-- ==== Sys2Proof/Machine/Sample.lean ====
section
/-! DEFINITION. Reservoirs (R221-R226) and distributions (R229-R236). -/

namespace Sys2Proof.Machine

/-- A reservoir image (R221). -/
structure Rsv where
  pay  : List W32 := [0, 0, 0, 0]
  phat : W32 := 0
  wsum : W32 := 0
  m    : W32 := 0
  w    : W32 := 0
  deriving DecidableEq, Repr

/-- The eight words of an image, and back. -/
def Rsv.words (r : Rsv) : List W32 := r.pay.take 4 ++ [r.phat, r.wsum, r.m, r.w]
def Rsv.ofWords (g : Nat → W32) : Rsv := ⟨[g 0, g 1, g 2, g 3], g 4, g 5, g 6, g 7⟩

/-- Write an image of words to D in each lane. -/
def State.putImg (s : State) (c : Ctx) (tag : Tag) (vs : List (Nat × List W32)) : Res :=
  .next ((s.putGroup c (vs.map fun v => (v.1, v.2.map fun x => Val.of x.toNat tag))).pass c)

/-- A candidate weight as taken (R224). -/
def candWeight (w : W32) : W32 := if F32.lt 0 w && (F32.num w).isFin then w else 0

/-- WSUM with a weight added, kept finite (R224). -/
def addWsum (s w : W32) : W32 := let x := F32.add s w; if x == F32.inf then F32.maxFin else x

/-- The draw of a reservoir (R224). -/
def rsvDraw (seed m : W32) (lane block : Nat) : W32 :=
  mix32 (seed ^^^ mix32 (m ^^^ BitVec.ofNat 32 lane <<< 16 ^^^ BitVec.ofNat 32 block <<< 8))

/-- Stream a candidate of weight `w` that counts as `n` (R224, R225). -/
def Rsv.stream (r : Rsv) (seed : W32) (lane block : Nat) (w : W32) (n : Nat) (pay : List W32) (phat : W32) : Rsv :=
  let w := candWeight w
  let s := addWsum r.wsum w
  let m := BitVec.ofNat 32 (min (r.m.toNat + n) 0xFFFFFFFF)
  let d := rsvDraw seed m lane block
  let keep := ((Num.ofNat d.toNat).mul (F32.num s)).lt ((F32.num w).mul (.ofNat (2 ^ 32)))
  { pay := if keep then pay else r.pay, phat := if keep then phat else r.phat, wsum := s, m := m, w := 0 }

/-- `rsvinit` (R223). -/
def execRsvinit (f : Fields) (s : State) : Res :=
  meaning (.rsvinit f) s fun c s => s.putImg c Tag.rsv (c.each fun _ => Rsv.words {})

/-- `rsvupd` (R224). -/
def execRsvupd (f : Fields) (s : State) : Res :=
  meaning (.rsvupd f) s fun c s => s.putImg c Tag.rsv (c.each fun l =>
    let pay := (List.range 4).map fun i => (c.grp f.a .b32 l i).bits.setWidth 32
    ((Rsv.ofWords (c.img f.d l)).stream c.env.wav.seed l c.env.blk.idx ((c.val f.b .f32 l).bits.setWidth 32) 1 pay
      ((c.val f.c .f32 l).bits.setWidth 32)).words)

/-- The cap of `rsvmerge` on M (R225). -/
def Rsv.cap (r : Rsv) (m : Nat) : Rsv :=
  if m != 0 && r.m.toNat > m then
    { r with wsum := F32.ofNum (((F32.num r.wsum).mul (.ofNat m)).div (.ofNat r.m.toNat)), m := BitVec.ofNat 32 m }
  else r

/-- `rsvmerge` (R225). -/
def execRsvmerge (f : Fields) (s : State) : Res :=
  meaning (.rsvmerge f) s fun c s => s.putImg c Tag.rsv (c.each fun l =>
    let a := Rsv.ofWords (c.img f.a l)
    let b := (c.val f.b .f32 l).bits.setWidth 32
    let w := F32.ofNum (((F32.num b).mul (F32.num a.w)).mul (.ofNat a.m.toNat))
    (((Rsv.ofWords (c.img f.d l)).stream c.env.wav.seed l c.env.blk.idx w a.m.toNat a.pay b).cap (c.nat f.c .n32 l)).words)

/-- W of a finished reservoir (R226). -/
def Rsv.final (r : Rsv) : W32 :=
  if r.m == 0 || !F32.lt 0 r.phat then 0
  else
    let d := F32.mul (F32.ofNum (.ofNat r.m.toNat)) r.phat
    if (F32.num d).isInf || (F32.num d).isZero then 0 else F32.div r.wsum d

/-- `rsvfin` (R226). -/
def execRsvfin (f : Fields) (s : State) : Res :=
  meaning (.rsvfin f) s fun c s => s.putImg c Tag.rsv (c.each fun l =>
    let a := Rsv.ofWords (c.img f.a l)
    Rsv.words { a with w := a.final })

/-- `rsvget` (R223). -/
def execRsvget (f : Fields) (s : State) : Res :=
  meaning (.rsvget f) s fun c s =>
    let k := natBits f.imm.toNat 2 0
    .next (s.finish c false (c.each fun l =>
      Val.ofTy (if k ≤ 3 then .b32 else if k == 6 then .n32 else .f32) (c.img f.a l k).toNat))

/-! Distributions. -/

/-- A distribution: points in order, each a value and a weight, and the lineage mask (R229). -/
structure Dist where
  pts : List (W32 × W32)
  lin : Nat
  deriving DecidableEq, Repr

/-- The failed image (R229). -/
def Dist.failed : Dist := ⟨[(F32.qnan, F32.one)], 0⟩

/-- The implied weight of the last point (R229). -/
def implied (ws : List W32) : W32 :=
  F32.max 0 (F32.ofNum (Num.sum false (.ofNat 1 :: ws.map fun w => (F32.num w).neg)))

/-- Read an image; a malformed one reads as the failed image (R229). -/
def Dist.ofWords (g : Nat → W32) : Dist :=
  let n := natBits (g 0).toNat 3 0
  if n == 0 || n > 8 || natBits (g 0).toNat 15 4 != 0 then .failed
  else
    let ws := (List.range (n - 1)).map fun i => g (9 + i)
    ⟨((List.range n).map fun i => g (1 + i)).zip (ws ++ [implied ws]), natBits (g 0).toNat 31 16⟩

/-- The sixteen words of an image (R229). -/
def Dist.words (d : Dist) : List W32 :=
  let n := d.pts.length
  let pad := fun (k : Nat) (xs : List W32) => xs ++ List.replicate (k - xs.length) 0
  BitVec.ofNat 32 (n + d.lin % 2 ^ 16 * 2 ^ 16) :: (pad 8 (d.pts.map (·.1)) ++ pad 7 ((d.pts.map (·.2)).take (n - 1)))

/-- `max` and `min` of two FP32 values (R112). -/
def max112 (a b : W32) : W32 := BitVec.ofNat 32 (pickElem .f32 false true a.toNat b.toNat)
def min112 (a b : W32) : W32 := BitVec.ofNat 32 (pickElem .f32 false false a.toNat b.toNat)

/-- The order of condensation: by value, NaN last (R233). -/
def ptLe (a b : W32 × W32) : Bool := F32.isNan b.1 || (!F32.isNan a.1 && F32.le a.1 b.1)

/-- The cost of merging two neighbours (R233). -/
def mergeCost (a b : W32 × W32) : W32 :=
  let d := F32.sub b.1 a.1
  F32.mul (F32.div (F32.mul a.2 b.2) (F32.add a.2 b.2)) (F32.mul d d)

/-- Two neighbours merged (R233). -/
def mergePts (a b : W32 × W32) : W32 × W32 :=
  let w := F32.add a.2 b.2
  let x := F32.div (F32.fma a.2 a.1 (F32.mul b.2 b.1)) w
  (min112 (max112 x a.1) b.1, w)

/-- Position of the least cost, NaN above every number, the lowest on ties. -/
def leastCost (cs : List W32) : Nat :=
  (cs.zipIdx.foldl (fun (best : Option (W32 × Nat)) c => match best with
    | none => some c
    | some b => if F32.lt c.1 b.1 || (F32.isNan b.1 && !F32.isNan c.1) then some c else some b) none).elim 0 (·.2)

/-- Merge until at most eight points remain. -/
def mergeDown : Nat → List (W32 × W32) → List (W32 × W32)
  | 0, ps => ps
  | n + 1, ps =>
    if ps.length ≤ 8 then ps
    else
      let k := leastCost ((ps.zip (ps.drop 1)).map fun (a, b) => mergeCost a b)
      match ps.drop k with
      | a :: b :: rest => mergeDown n (ps.take k ++ mergePts a b :: rest)
      | _ => ps

/-- Condensation (R233) of candidates in ascending index. -/
def condense (cand : List (W32 × W32)) (lin : Nat) : Dist :=
  let ps := (sortBy ptLe cand).filter fun p => !(F32.num p.2).isZero
  if ps.isEmpty then .failed else ⟨mergeDown 64 ps, lin⟩

/-- Combine two distributions (R232). -/
def Dist.combine (op : W32 → W32 → W32) (a b : Dist) : Dist :=
  let cand := if a.lin &&& b.lin == 0 then
      (a.pts.map fun p => b.pts.map fun q => (op p.1 q.1, F32.mul p.2 q.2)).flatten
    else a.pts.zipIdx.map fun (p, i) => (op p.1 (b.pts.getD (min i (b.pts.length - 1)) (0, 0)).1, p.2)
  condense cand (a.lin ||| b.lin)

/-- Operand i of `dadd` or `dmul`: an image, or an `f32` value (R222, R232). -/
def Ctx.dist (c : Ctx) (x : Name) (i l : Nat) : Dist :=
  if c.f.imm.getLsbD i then ⟨[((c.val x .f32 l).bits.setWidth 32, F32.one)], 0⟩ else .ofWords (c.img x l)

/-- A distribution operation of two operands. -/
def Ctx.dist2 (c : Ctx) (s : State) (op : W32 → W32 → W32) : Res :=
  s.putImg c Tag.dis (c.each fun l => ((c.dist c.f.a 0 l).combine op (c.dist c.f.b 1 l)).words)

/-- `dadd` (R292). -/
def execDadd (f : Fields) (s : State) : Res := meaning (.dadd f) s fun c s => c.dist2 s F32.add
/-- `dadd.sub` (R292). -/
def execDaddSub (f : Fields) (s : State) : Res := meaning (.daddSub f) s fun c s => c.dist2 s F32.sub
/-- `dmul` (R296). -/
def execDmul (f : Fields) (s : State) : Res := meaning (.dmul f) s fun c s => c.dist2 s F32.mul

/-- The image of `dset` from values and weights (R230). -/
def Dist.build (xs ws : List W32) : Dist :=
  let sum := Num.sum false (ws.map F32.num)
  let bad := fun (w : W32) => F32.lt w 0 || !(F32.num w).isFin
  if ws.isEmpty || ws.any bad || sum.isZero then .failed
  else condense (xs.zip (ws.map fun w => F32.div w (F32.ofNum sum))) 0

/-- `dset` (R299). -/
def execDset (f : Fields) (s : State) : Res :=
  meaning (.dset f) s fun c s => s.putImg c Tag.dis (c.each fun l =>
    let n := c.nat f.c .n32 l
    let g := fun (x : Name) => (List.range (if n ≤ 8 then n else 0)).map fun i => (c.grp x .f32 l i).bits.setWidth 32
    (Dist.build (g f.a) (g f.b)).words)

/-- `dtag` (R301, R231). -/
def execDtag (f : Fields) (s : State) : Res :=
  meaning (.dtag f) s fun c s =>
    let t := c.lanes.foldl (fun s l => s.modLane c.wid l fun x => { x with lineage := x.lineage + 1 }) s
    t.putImg c Tag.dis (c.each fun l =>
      Dist.words { Dist.ofWords (c.img f.a l) with lin := 2 ^ (c.lane l).lineage.toNat })

/-- A moment of a distribution (R235). -/
def Dist.moment (d : Dist) (kind : Nat) : W32 :=
  if d.pts.any fun p => F32.isNan p.1 then F32.qnan
  else
    let sum := fun (g : W32 → Num) => F32.ofNum (Num.sum false (d.pts.map fun p => (F32.num p.2).mul (g p.1)))
    let mu := sum F32.num
    let dev := fun (x : W32) => F32.num (F32.sub x mu)
    match kind with
    | 0 => mu
    | 1 => sum fun x => (dev x).mul (dev x)
    | 2 => sum fun x => ((dev x).mul (dev x)).mul (dev x)
    | 3 => (d.pts.headD (0, 0)).1
    | _ => (d.pts.getLastD (0, 0)).1

/-- An FP32 result read out of the image in A. -/
def Ctx.readOut (c : Ctx) (s : State) (g : Nat → Dist → W32) : Res :=
  .next (s.finish c false (c.each fun l => Val.ofTy .f32 (g l (.ofWords (c.img c.f.a l))).toNat))

/-- `dmom.mean` (R295). -/
def execDmomMean (f : Fields) (s : State) : Res := meaning (.dmomMean f) s fun c s => c.readOut s fun _ d => d.moment 0
/-- `dmom.var` (R295). -/
def execDmomVar (f : Fields) (s : State) : Res := meaning (.dmomVar f) s fun c s => c.readOut s fun _ d => d.moment 1
/-- `dmom.m3` (R295). -/
def execDmomM3 (f : Fields) (s : State) : Res := meaning (.dmomM3 f) s fun c s => c.readOut s fun _ d => d.moment 2
/-- `dmom.min` (R295). -/
def execDmomMin (f : Fields) (s : State) : Res := meaning (.dmomMin f) s fun c s => c.readOut s fun _ d => d.moment 3
/-- `dmom.max` (R295). -/
def execDmomMax (f : Fields) (s : State) : Res := meaning (.dmomMax f) s fun c s => c.readOut s fun _ d => d.moment 4

/-- The quantile of a distribution (R236). -/
def Dist.quantile (d : Dist) (q : W32) : W32 :=
  if F32.isNan q then F32.qnan
  else if (F32.num q).le Num.zero then (d.pts.headD (0, 0)).1
  else
    let cum := fun (i : Nat) => Num.sum false ((d.pts.take (i + 1)).map fun p => F32.num p.2)
    match (List.range d.pts.length).find? fun i => (F32.num q).le (cum i) with
    | some i => (d.pts.getD i (0, 0)).1
    | none => (d.pts.getLastD (0, 0)).1

/-- `dqtl` (R298). -/
def execDqtl (f : Fields) (s : State) : Res :=
  meaning (.dqtl f) s fun c s => c.readOut s fun l d => d.quantile ((c.val f.b .f32 l).bits.setWidth 32)

end Sys2Proof.Machine
end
--------------------
Exercise: As listed above, the lines from the line with "neighbours (R233). -/" to the line with "def leastCost (cs" are to be echoed exactly, with both ends included and nothing added.

Task response:
/-- The cost of merging two neighbours (R233). -/
def mergeCost (a b : W32 × W32) : W32 :=
  let d := F32.sub b.1 a.1
  F32.mul (F32.div (F32.mul a.2 b.2) (F32.add a.2 b.2)) (F32.mul d d)

/-- Two neighbours merged (R233). -/
def mergePts (a b : W32 × W32) : W32 × W32 :=
  let w := F32.add a.2 b.2
  let x := F32.div (F32.fma a.2 a.1 (F32.mul b.2 b.1)) w
  (min112 (max112 x a.1) b.1, w)

/-- Position of the least cost, NaN above every number, the lowest on ties. -/
def leastCost (cs : List W32) : Nat :=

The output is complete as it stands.